Куртка согрела меня, и я уснул.
Странно получилось. Место совсем неподходящее, время – самое неподходящее за всю историю человечества, состояние мое… Скверное. Но мне приснился самый счастливый сон за всю мою жизнь.
Утро. Вода катилась медленно, как масло, сворачивалась в широкие, поблескивающие воронки. Я сидел на крутом берегу, свесив ноги, внизу суетились ласточки. За спиной у меня уходил к горизонту луг, на другом берегу лес, по реке плыли куски тумана, туман выдавливался между деревьями, и на широкой отмели стояли мальчишки с удочками. Солнце висело над деревьями, еще не разогревшееся, красный круг и никаких заедин с левого нижнего края, солнце. А я сидел и сидел, глядя, как на кочку из воды пытается выбраться ярко-зеленая лягушка.
Ничего особенного, но мне почему-то было удивительно хорошо и свободно. А главное, безопасно. Совершенно. Как никогда не чувствуется здесь, у нас.
Ощущение. Совсем другое.
Сон длился необыкновенно долго, так что я засомневался, сон ли? Река катилась, солнце висело, не собираясь взбираться дальше, лягушка с усердием заводного механизма карабкалась на берег, упрямая. На меня похожа этим упрямством, я вот тоже карабкаюсь, карабкаюсь, а меня все в воду и в воду, а я все равно.
И не просыпался.
В какой-то момент я подумал, что умер. Что это вот оно и есть, царствие небесное, лягушка, вода, рыбаки, песок и туман.
И не просыпался. Хотелось искупаться, но я не спешил, вода парила, теплая наверняка, но мне хотелось, чтобы солнце разогрелось получше. Только солнце не двигалось, прилипло к небу, наверное, так и полагалось.

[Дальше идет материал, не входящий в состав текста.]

/-! ### State.setCore -/

@[simp] theorem State.setCore_me (s : State) (d c : Nat) (k : Core) : (s.setCore d c k).me = s.me := rfl
@[simp] theorem State.setCore_grp (s : State) (d c : Nat) (k : Core) : (s.setCore d c k).grp = s.grp := rfl
@[simp] theorem State.setCore_ctx (s : State) (d c : Nat) (k : Core) : (s.setCore d c k).ctx = s.ctx := rfl
@[simp] theorem State.setCore_teams (s : State) (d c : Nat) (k : Core) : (s.setCore d c k).teams = s.teams := rfl
@[simp] theorem State.setCore_blocks (s : State) (d c : Nat) (k : Core) : (s.setCore d c k).blocks = s.blocks := rfl
@[simp] theorem State.setCore_grids (s : State) (d c : Nat) (k : Core) : (s.setCore d c k).grids = s.grids := rfl
@[simp] theorem State.setCore_tmems (s : State) (d c : Nat) (k : Core) : (s.setCore d c k).tmems = s.tmems := rfl
@[simp] theorem State.setCore_dies (s : State) (d c : Nat) (k : Core) : (s.setCore d c k).dies = s.dies := rfl
@[simp] theorem State.setCore_queues (s : State) (d c : Nat) (k : Core) : (s.setCore d c k).queues = s.queues := rfl
@[simp] theorem State.setCore_passes (s : State) (d c : Nat) (k : Core) : (s.setCore d c k).passes = s.passes := rfl
@[simp] theorem State.setCore_jobs (s : State) (d c : Nat) (k : Core) : (s.setCore d c k).jobs = s.jobs := rfl
@[simp] theorem State.setCore_reds (s : State) (d c : Nat) (k : Core) : (s.setCore d c k).reds = s.reds := rfl
@[simp] theorem State.setCore_fmts (s : State) (d c : Nat) (k : Core) : (s.setCore d c k).fmts = s.fmts := rfl
@[simp] theorem State.setCore_mem (s : State) (d c : Nat) (k : Core) : (s.setCore d c k).mem = s.mem := rfl
@[simp] theorem State.setCore_bad (s : State) (d c : Nat) (k : Core) : (s.setCore d c k).bad = s.bad := rfl
@[simp] theorem State.setCore_mxOld (s : State) (d c : Nat) (k : Core) : (s.setCore d c k).mxOld = s.mxOld := rfl
@[simp] theorem State.setCore_csr (s : State) (d c : Nat) (k : Core) : (s.setCore d c k).csr = s.csr := rfl
@[simp] theorem State.setCore_parts (s : State) (d c : Nat) (k : Core) : (s.setCore d c k).parts = s.parts := rfl
@[simp] theorem State.setCore_present (s : State) (d c : Nat) (k : Core) : (s.setCore d c k).present = s.present := rfl
@[simp] theorem State.setCore_host4 (s : State) (d c : Nat) (k : Core) : (s.setCore d c k).host4 = s.host4 := rfl
@[simp] theorem State.setCore_form (s : State) (d c : Nat) (k : Core) : (s.setCore d c k).form = s.form := rfl
@[simp] theorem State.setCore_harvest (s : State) (d c : Nat) (k : Core) : (s.setCore d c k).harvest = s.harvest := rfl
@[simp] theorem State.setCore_memCfg (s : State) (d c : Nat) (k : Core) : (s.setCore d c k).memCfg = s.memCfg := rfl
@[simp] theorem State.setCore_memFails (s : State) (d c : Nat) (k : Core) : (s.setCore d c k).memFails = s.memFails := rfl
@[simp] theorem State.setCore_relayUp (s : State) (d c : Nat) (k : Core) : (s.setCore d c k).relayUp = s.relayUp := rfl
@[simp] theorem State.setCore_down (s : State) (d c : Nat) (k : Core) : (s.setCore d c k).down = s.down := rfl
@[simp] theorem State.setCore_bootSrc (s : State) (d c : Nat) (k : Core) : (s.setCore d c k).bootSrc = s.bootSrc := rfl
@[simp] theorem State.setCore_bootLen (s : State) (d c : Nat) (k : Core) : (s.setCore d c k).bootLen = s.bootLen := rfl
@[simp] theorem State.setCore_bootState (s : State) (d c : Nat) (k : Core) : (s.setCore d c k).bootState = s.bootState := rfl
@[simp] theorem State.setCore_bootReason (s : State) (d c : Nat) (k : Core) : (s.setCore d c k).bootReason = s.bootReason := rfl
@[simp] theorem State.setCore_fwSel (s : State) (d c : Nat) (k : Core) : (s.setCore d c k).fwSel = s.fwSel := rfl
@[simp] theorem State.setCore_fwEntry (s : State) (d c : Nat) (k : Core) : (s.setCore d c k).fwEntry = s.fwEntry := rfl
@[simp] theorem State.setCore_fuses (s : State) (d c : Nat) (k : Core) : (s.setCore d c k).fuses = s.fuses := rfl
@[simp] theorem State.setCore_svcDone (s : State) (d c : Nat) (k : Core) : (s.setCore d c k).svcDone = s.svcDone := rfl
@[simp] theorem State.setCore_splNext (s : State) (d c : Nat) (k : Core) : (s.setCore d c k).splNext = s.splNext := rfl
@[simp] theorem State.setCore_rerun (s : State) (d c : Nat) (k : Core) : (s.setCore d c k).rerun = s.rerun := rfl
@[simp] theorem State.setCore_tripped (s : State) (d c : Nat) (k : Core) : (s.setCore d c k).tripped = s.tripped := rfl
@[simp] theorem State.setCore_power (s : State) (d c : Nat) (k : Core) : (s.setCore d c k).power = s.power := rfl
@[simp] theorem State.setCore_irqs (s : State) (d c : Nat) (k : Core) : (s.setCore d c k).irqs = s.irqs := rfl
@[simp] theorem State.setCore_devWaits (s : State) (d c : Nat) (k : Core) : (s.setCore d c k).devWaits = s.devWaits := rfl
@[simp] theorem State.setCore_devRefused (s : State) (d c : Nat) (k : Core) : (s.setCore d c k).devRefused = s.devRefused := rfl
@[simp] theorem State.setCore_nextLseq (s : State) (d c : Nat) (k : Core) : (s.setCore d c k).nextLseq = s.nextLseq := rfl
@[simp] theorem State.setCore_nextId (s : State) (d c : Nat) (k : Core) : (s.setCore d c k).nextId = s.nextId := rfl
@[simp] theorem State.setCore_agenda (s : State) (d c : Nat) (k : Core) : (s.setCore d c k).agenda = s.agenda := rfl
@[simp] theorem State.setCore_fresh (s : State) (d c : Nat) (k : Core) : (s.setCore d c k).fresh = s.fresh := rfl
@[simp] theorem State.setCore_turn (s : State) (d c : Nat) (k : Core) : (s.setCore d c k).turn = s.turn := rfl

Сон длился. Лягушка выбралась-таки на побережье, уцепилась за соломинку и стала жевать ее, посредством этого пережевывания поднималась вверх. Необыкновенно, никогда не подозревал в лягушках такого разума. И такого упорства. Лягушка поднималась, все ближе и ближе, затем она прыгнула и вцепилась мне в ногу. Я ожидал, что будет больно, но случилось не так. Лягушка повисла на пальцах, и это было приятно.
Прохладно.
В коридоре зазвонил будильник. Видимо, Егор потерял, когда его волокли китайцы. Часы старались долго, постепенно затихая, затем выдохлись вовсе, но по коридорам еще некоторое время бродило усталое эхо, а сон не отпускал меня долго. И я не хотел его отпускать. Не хотел возвращаться домой.
Открыл глаза. В них продолжало светить солнце. Я ослеп и не собирался вылезать из ванны. Сдохнуть здесь не самое худшее, что может случиться. Хотя Курок не одобрил бы, сказал бы, что в этом нет ничего героического. В ванне. В куртке, снятой со скелета. Вот тебе и Беовульф.
А ладно.
Некоторое время я лежал просто так, прислушиваясь к ощущениям. Ощущения были скучные, хорошо хоть нога не болела. Или болела, да я не чуял. Решил лежать просто, на боку, а потом на спине, а потом снова на боку, на каждой части тела. Непривычно. Вот просто так лежать, в безделье, в праздности. Хорошо, но очень, очень непривычно. Решил проверить карманы.
В правом внутреннем кармане оказались ключи, много, целая связка. В левом кармане нашелся непонятный предмет, походивший на кожаную книжку, внутри пластиковые квадраты непонятного назначения, я почистил с помощью их ногти. На ощупь.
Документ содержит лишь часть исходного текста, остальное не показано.